3.4|Accumulo di HIF-1 sotto tensione omogenea di ossigeno

Mentre segnali deboli di HIF-1 all'esterno dell'anello HIF in un modello di vetrino coprioggetto possono essere attribuiti a un'ipossia insufficiente, quelli all'interno dell'anello, dove HIF-1 avrebbe dovuto essere attivato più fortemente dalla tensione di ossigeno inferiore, devono essere controllato da un fenomeno indipendente dall'ossigeno. Per esaminare i fenomeni che causano un mancato accumulo massimo di HIF-1 nell'area anossica che si verifica solo nel modello di ipoperfusione, abbiamo esaminato se esistesse una relazione inversa tra tensione di ossigeno e accumulo di HIF-1 durante l'incubazione con tensione di ossigeno omogenea.

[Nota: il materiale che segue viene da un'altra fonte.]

/-- Where a team of an image goes on a core: its canvas base and new names. -/
def State.teamPlace (s : State) (im : Image) (t : Team) (core : Nat) : Option (Nat × Renames) :=
  let ws := t.warps.map (fun w => im.warps.getD w {})
  let k := if ws.any (·.shadow) then 2 else 1
  if !s.dieUp (core / 200) || 16 ≤ s.coreTeams core || (t.matrix && (s.core core).grant.isSome) then none
  else
    match placeWarps k ((List.range 4).map (s.sliceLoad core)) (ws.map (·.budget)), s.canvasRun (core / 200) t.canvasSize with
    | some sl, some base =>
      let fs := ((im.cores.find t.core).map (·.frags)).getD []
      let mine := (fs.filter (fun f => t.warps.contains f.2.warp)).map (·.1)
      let m : Renames := {
        warps := freeWarps (s.warps.map (·.1)) core (t.warps.zip sl)
        frags := freeEntries ((s.core core).frags.map (·.1)) mine }
      if m.frags.length = mine.length && m.warps.length = t.warps.length then some (base, m) else none
    | _, _ => none

/-- Canvas cells of an image's team at its new place. -/
def canvasBack {n : Nat} (c m : Cells n) (unit team key size : Nat) (f : BitVec n → BitVec n) : Cells n :=
  (Cells.slice m (team * (2 ^ 27 / unit)) (size / unit)).foldl (fun c b => c.set (b.1 - team * (2 ^ 27 / unit) + key / unit) (f b.2)) c

/-- An entry returns to an engine queue before those of its context that were issued after it (R166). -/
def insertSaved (e : EngEntry) : List EngEntry → List EngEntry
  | [] => [e]
  | y :: r => if y.ctx = e.ctx && decide (e.id < y.id) then e :: y :: r else y :: insertSaved e r

/-- Puts a team of an image on a core, whose L1 may hold drawer lines older than what its paths have read or written elsewhere
(R122, R126). -/
def State.putTeam (s : State) (ctx : Nat) (im : Image) (key : Nat) (t : Team) (core base : Nat) (m : Renames) : State :=
  let att := bitB (s.ctx ctx).dbgctl 63
  let u := m.team ctx (xdSpace (s.ctx ctx).xdesc) core base t
  let k := canvasKey u 0
  let sv := (im.cores.find t.core).getD { frags := [], queues := [], grant := none, tiles := [], tilePoison := 0, earlier := [], wslots := [], latch := [], ops := [] }
  let mine (w : Nat) : Bool := t.warps.contains w
  let s := { s with teams := s.teams.put key u }
  let s := t.warps.foldl (fun s w => s.putWarp (renamed m.warps w) (m.warp att ctx (im.warps.getD w {}))) s
  let s := s.modMem (fun x => { x with
    canvas := canvasBack (x.canvas.clear k u.canvasSize) im.canvas 1 key k u.canvasSize id
    canvasPoison := canvasBack (x.canvasPoison.clear (k / 32) (u.canvasSize / 32)) im.canvasPoison 32 key k u.canvasSize id
    canvasStamps := canvasBack (x.canvasStamps.clear (k / 32) (u.canvasSize / 32)) im.canvasStamps 32 key k u.canvasSize m.stamp })
  let es (q : Nat) : List EngEntry := (((sv.queues.find q).map (·.entries)).getD []).filter (fun e => e.team = key)
  (s.dropCore core).modCore core (fun c => { c with
    frags := (sv.frags.filter (fun f => mine f.2.warp)).foldl (fun fs f => fs.put (renamed m.frags f.1) (m.frag att ctx f.2)) c.frags
    queues := (List.range 4).foldl (fun qs q =>
      if (es q).isEmpty then qs else qs.put q { (qs.getD q {}) with
        entries := ((es q).map (m.entry ctx)).foldl (fun l e => insertSaved e l) (qs.getD q {}).entries }) c.queues
    grant := if sv.grant = some key then some key else c.grant
    tiles := if sv.grant = some key then sv.tiles else c.tiles
    tilePoison := if sv.grant = some key then sv.tilePoison else c.tilePoison
    earlier := if sv.grant = some key then sv.earlier else c.earlier
    wslots := if sv.grant = some key then sv.wslots else c.wslots
    latch := c.latch ++ (sv.latch.filter (fun a => mine a.wid)).map m.arrival
    ops := c.ops ++ (sv.ops.filter (fun o => o.parts.any (fun a => mine a.wid))).map (fun o => { o with parts := o.parts.map m.arrival }) })

/-- Names of the module's warps in raises and reaps follow a team that has moved. -/
def Image.moved (im : Image) (m : Renames) (key : Nat) : Image :=
  { im with
    teams := im.teams.erase key
    raises := im.raises.map (fun r => { r with sender := renamed m.warps r.sender })
    reaps := im.reaps.map (fun r => (r.1, { r.2 with wid := r.2.wid.map (renamed m.warps) })) }

/-- Places the teams of an image that fit on a core of the die each left. -/
def State.placeImage (s : State) (ctx : Nat) (im : Image) : State × Image :=
  im.teams.foldl (fun r t =>
    match (dieCores (t.2.core / 200)).findSome? (fun c => (r.1.teamPlace im t.2 c).map (fun x => (c, x))) with
    | some (c, base, m) => (r.1.putTeam ctx r.2 t.1 t.2 c base m, r.2.moved m t.1)
    | none => r) (s, im)

/-- What a restore writes back of the frames that are still the context's, or are its again, and of no other: the counts and
enrolments as they were, with the marks set since (R119, R354; log 131). -/
def State.placeMem (s : State) (ctx : Nat) (im : Image) (m : Mem) : Mem :=
  let mine (o : Nat) : Bool := o == ctx + 1 || o == 257 || (o == im.ctx + 1 && (s.ctx im.ctx).st == .frozen)
  let fs := im.frames.filter (fun f => mine (m.owner.get f).toNat)
  let gs := (fs.map (fun f => (List.range 16).map (fun i => 16 * f + i))).flatten
  { m with
    owner := fs.foldl (fun o f => o.set f (BitVec.ofNat 9 (ctx + 1))) m.owner
    counts := gs.foldl (fun c g => c.set g (im.counts.get g)) m.counts
    pend := gs.foldl (fun c g => if im.pend.get g = 0 then c else c.set g 1) m.pend
    enrol := gs.foldl (fun c g => c.set g (im.enrol.get g)) m.enrol }

/-- A request of an image is made again, or has been answered, unless its link still has it. -/
def State.resumeReq (s : State) (n : Nat) (r : Req) : State :=
  let l := s.link n
  if (l.queue ++ l.inflight.map (·.req)).any (fun x => x.id == r.id) then s
  else if r.isRead then
    let r := { r with core := none, lines := [] }
    if l.takes then s.modLink n (·.push r) else s.waitOutside (.posted r)
  else s.dataCome n r []

/-- The rest of a restore once every team stands: queues, standing and change state, and the requests not answered. -/
def State.endRestore (s : State) (ctx : Nat) (im : Image) : State :=
  let area := (s.ctx ctx).saveArea
  let s := (s.modMem (s.placeMem ctx im)).addCovlost ctx im.lost
  let sys (y : Sys) : Sys := { y with
    ctx := ctx, told := y.quietMask, due := y.quietMask == BitVec.allOnes 8 && !bitB y.status 62, round := none }
  let reap (r : Reap) : Reap := { r with ctx := ctx }
  let s : State := { s with
    systems := im.systems.foldl (fun (t : Tab Sys) y => if (t.find y.1).isSome then t else t.put y.1 (sys y.2)) s.systems
    frozen := s.frozen.filter (fun y => (im.systems.find y.1).isNone)
    raises := s.raises ++ im.raises
    watchEvents := s.watchEvents ++ im.watchEvents
    reaps := im.reaps.foldl (fun (t : Tab Reap) r => t.put r.1 (reap r.2)) s.reaps
    nodes := im.nodes.foldl (fun (t : Tab Node) n => t.put (nodeKey ctx n.1) n.2) s.nodes
    images := s.images.filter (fun i => i.1 ≠ (s.ctx ctx).image && im.source ≠ some i.1) }
  let s := im.reqs.foldl (fun s r => s.resumeReq r.1 r.2) s
  let s := (s.modMem (·.store area (List.replicate im.size 0))).clearStamps ctx false area im.size
  s.modCtx ctx (fun c => { c with st := .running, started := true, queues := im.queues, image := 0 })

/-- One attempt of a restore in progress. -/
def State.restore (s : State) (ctx : Nat) : State :=
  let k := (s.ctx ctx).image
  match s.images.find k with
  | none => s.modCtx ctx (fun c => { c with st := .running })
  | some im =>
    let r := s.placeImage ctx im
    if r.2.teams.isEmpty then r.1.endRestore ctx r.2 else { r.1 with images := r.1.images.put k r.2 }

def execRestoreComplete (ctx : Nat) (s : State) : Out :=
  eventForm (.restoreComplete ctx) s (fun s => if (s.ctx ctx).st = .restoring then s.restore ctx else s)

/-! ## A GO of CTXPRE (R351, R352) -/

/-- The OP is allowed in the slot's state; a restore also needs an image whose check is right. -/
def State.preAllowed (s : State) (ctx op : Nat) : Bool :=
  let c := s.ctx ctx
  match op with
  | 0 => c.st == .running
  | 1 => c.st == .drained
  | 2 => (c.st == .frozen || (c.st == .running && !bitB c.cfg 62 && s.slotFresh ctx)) && (s.goodImage c.saveArea).isSome
  | 3 => c.st != .tornDown
  | _ => false

/-- A restore begins on a copy of the image, which a reset leaves behind as it was. -/
def State.beginRestore (s : State) (ctx : Nat) : State :=
  match s.goodImage (s.ctx ctx).saveArea with
  | none => s
  | some (k, im) =>
    ({ s with images := s.images.put s.names { im with source := some k }, names := s.names + 1 }).modCtx ctx
      (fun c => { c with st := .restoring, image := s.names })

def State.preEffect (s : State) (ctx op : Nat) : State :=
  match op with
  | 0 => s.drain ctx
  | 1 => s.modCtx ctx (fun c => { c with st := .running })
  | 2 => s.beginRestore ctx
  | _ => s.contextFault ctx 9 0

/-- A write of CTXPRE with GO: refused with a reserved bit, with another OP in progress, which only a reset may end, or
where the state does not allow the OP. -/
def State.preGo (s : State) (ctx : Nat) (v : DWord) : State :=
  let op := preOpOf v
  if !s.blocksLive then s
  else if bitsN v 59 32 ≠ 0 || ((s.ctx ctx).preBusy && op != 3) || !s.preAllowed ctx op then s.preRefuse ctx
  else (s.preTake ctx v).preEffect ctx op

def execCtxDrain (ctx : Nat) (v : DWord) (s : State) : Out := hostForm s (fun s => s.preGo ctx (putBits v 62 60 0))
def execCtxResume (ctx : Nat) (v : DWord) (s : State) : Out := hostForm s (fun s => s.preGo ctx (putBits v 62 60 1))
def execCtxRestore (ctx : Nat) (v : DWord) (s : State) : Out := hostForm s (fun s => s.preGo ctx (putBits v 62 60 2))
def execCtxReset (ctx : Nat) (v : DWord) (s : State) : Out := hostForm s (fun s => s.preGo ctx (putBits v 62 60 3))

end Sys2Proof.Machine
end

L'analisi Western blot dei lisati cellulari sotto diverse tensioni omogenee di ossigeno ha mostrato un aumento dell'accumulo di HIF-1 durante l'incubazione anossica (Figura 5a). Il test reporter HRE-luciferasi ha anche indicato che l'accumulo di HIF-1 era aumentato con una tensione di ossigeno inferiore in condizioni di tensione di ossigeno omogenea (Figura 5b). Questi risultati hanno indicato che l'accumulo di HIF-1 dipendeva dalla tensione dell'ossigeno, con l'accumulo massimo osservato nell'intervallo anossico. Le caratteristiche di HIF-1 dovrebbero variare tra un modello di ipoperfusione e un modello con tensione di ossigeno omogenea. Abbiamo ipotizzato che il fenomeno unico dell'accumulo di HIF-1 in questo modello di ipoperfusione potesse essere determinato da un fattore diverso dalla tensione di ossigeno.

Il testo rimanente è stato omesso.